*** Opening of RECORDS ***

/-- The corners of an accepted rectangle, and so its four sides, are on the panel (R122). -/
theorem drawRectOutline_plots {s : State} {x y w h : Nat} {c : Color} {ops : List Instr}
    (hops : drawRectOutline s x y w h c = some ops) : s.initialized = true ∧ PlotsOnPanel c ops := by
  rw [drawRectOutline, Option.ite_none_right_eq_some, Bool.and_eq_true, rectOk_iff, Option.some_inj] at hops
  obtain ⟨⟨hi, hw, hh, hx, hy⟩, rfl⟩ := hops
  have hside {x0 y0 x1 y1 : Nat} (hx0 : x0 ≤ x + w - 1) (hy0 : y0 ≤ y + h - 1) (hx1 : x1 ≤ x + w - 1)
      (hy1 : y1 ≤ y + h - 1) : PlotsOnPanel c (linePoints x0 y0 x1 y1 c) :=
    plotsOnPanel_of_plotOp (linePoints_on_panel (by omega) (by omega) (by omega) (by omega))
  have hleft : x ≤ x + w - 1 := by omega
  have htop : y ≤ y + h - 1 := by omega
  exact ⟨hi, (((hside hleft htop le_rfl htop).append (hside hleft le_rfl le_rfl le_rfl)).append
    (hside hleft htop hleft le_rfl)).append (hside le_rfl htop le_rfl le_rfl)⟩

theorem fillRect_plots {s : State} {x y w h : Nat} {c : Color} {ops : List Instr}
    (hops : fillRect s x y w h c = some ops) : s.initialized = true ∧ PlotsOnPanel c ops := by
  obtain ⟨hi, ⟨-, -, hx, hy⟩, rfl⟩ := fillRect_eq_some_iff.1 hops
  exact ⟨hi, rectPoints_plotsOnPanel c hx hy⟩

/-! ## Text -/

theorem glyphFits_iff (x y : Nat) (f : Font) : glyphFits x y f = true ↔ x + f.width ≤ 128 ∧ y + f.height ≤ 64 := by
  rw [glyphFits, Bool.and_eq_true, decide_eq_true_eq, decide_eq_true_eq]
  rfl

/-- A glyph whose box is on the panel has its pixels there, whatever its table's entries (R124). -/
theorem glyphPixels_plotsOnPanel {x y : Nat} {f : Font} (ch : Byte) (c : Color) (hfit : glyphFits x y f = true) :
    PlotsOnPanel c (glyphPixels x y ch f c) := by
  obtain ⟨hx, hy⟩ := (glyphFits_iff x y f).1 hfit
  refine plotsOnPanel_of_plotOp fun i hi => ?_
  simp only [glyphPixels, List.mem_flatMap, List.mem_range, List.mem_ite_nil_right, List.mem_singleton] at hi
  obtain ⟨band, hband, col, hcol, r, hr, -, rfl⟩ := hi
  exact ⟨x + col, y + 8 * band + r, by omega, by omega, rfl⟩

theorem drawChar_plots {s : State} {x y : Nat} {ch : Byte} {font : Option Font} {c : Color} {ops : List Instr}
    (h : drawChar s x y ch font c = some ops) : s.initialized = true ∧ PlotsOnPanel c ops := by
  cases font with
  | none => cases h
  | some f =>
    rw [drawChar, Option.ite_none_right_eq_some, Bool.and_eq_true, Option.some_inj] at h
    obtain ⟨⟨hi, hfit⟩, rfl⟩ := h
    exact ⟨hi, glyphPixels_plotsOnPanel ch c hfit⟩

/-- Every glyph a string draws has been found to fit where it goes; the first that does not ends the string (R125). -/
theorem stringLoop_plotsOnPanel (text : List Byte) (x : Nat) (f : Font) (c : Color) :
    ∀ cx cy, PlotsOnPanel c (stringLoop text x f c cx cy) := by
  induction text with
  | nil => exact fun _ _ => plotsOnPanel_nil c
  | cons ch rest ih =>
    intro cx cy
    have hglyph (gx gy : Nat) : PlotsOnPanel c
        (if glyphFits gx gy f then glyphPixels gx gy ch f c ++ stringLoop rest x f c (gx + f.width) gy else []) := by
      split
      · next hfit => exact (glyphPixels_plotsOnPanel ch c hfit).append (ih _ _)
      · exact plotsOnPanel_nil c
    rw [stringLoop]
    split
    · exact ih _ _
    · exact hglyph _ _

*** Close of RECORDS ***

EXERCISE —
Begin with the first line of the listing and copy exactly through the line that contains "entries (R124). -/", please, keeping both ends and leaving out everything after.

TASK RESPONSE —
/-- The corners of an accepted rectangle, and so its four sides, are on the panel (R122). -/
theorem drawRectOutline_plots {s : State} {x y w h : Nat} {c : Color} {ops : List Instr}
    (hops : drawRectOutline s x y w h c = some ops) : s.initialized = true ∧ PlotsOnPanel c ops := by
  rw [drawRectOutline, Option.ite_none_right_eq_some, Bool.and_eq_true, rectOk_iff, Option.some_inj] at hops
  obtain ⟨⟨hi, hw, hh, hx, hy⟩, rfl⟩ := hops
  have hside {x0 y0 x1 y1 : Nat} (hx0 : x0 ≤ x + w - 1) (hy0 : y0 ≤ y + h - 1) (hx1 : x1 ≤ x + w - 1)
      (hy1 : y1 ≤ y + h - 1) : PlotsOnPanel c (linePoints x0 y0 x1 y1 c) :=
    plotsOnPanel_of_plotOp (linePoints_on_panel (by omega) (by omega) (by omega) (by omega))
  have hleft : x ≤ x + w - 1 := by omega
  have htop : y ≤ y + h - 1 := by omega
  exact ⟨hi, (((hside hleft htop le_rfl htop).append (hside hleft le_rfl le_rfl le_rfl)).append
    (hside hleft htop hleft le_rfl)).append (hside le_rfl htop le_rfl le_rfl)⟩

theorem fillRect_plots {s : State} {x y w h : Nat} {c : Color} {ops : List Instr}
    (hops : fillRect s x y w h c = some ops) : s.initialized = true ∧ PlotsOnPanel c ops := by
  obtain ⟨hi, ⟨-, -, hx, hy⟩, rfl⟩ := fillRect_eq_some_iff.1 hops
  exact ⟨hi, rectPoints_plotsOnPanel c hx hy⟩

/-! ## Text -/

theorem glyphFits_iff (x y : Nat) (f : Font) : glyphFits x y f = true ↔ x + f.width ≤ 128 ∧ y + f.height ≤ 64 := by
  rw [glyphFits, Bool.and_eq_true, decide_eq_true_eq, decide_eq_true_eq]
  rfl

/-- A glyph whose box is on the panel has its pixels there, whatever its table's entries (R124). -/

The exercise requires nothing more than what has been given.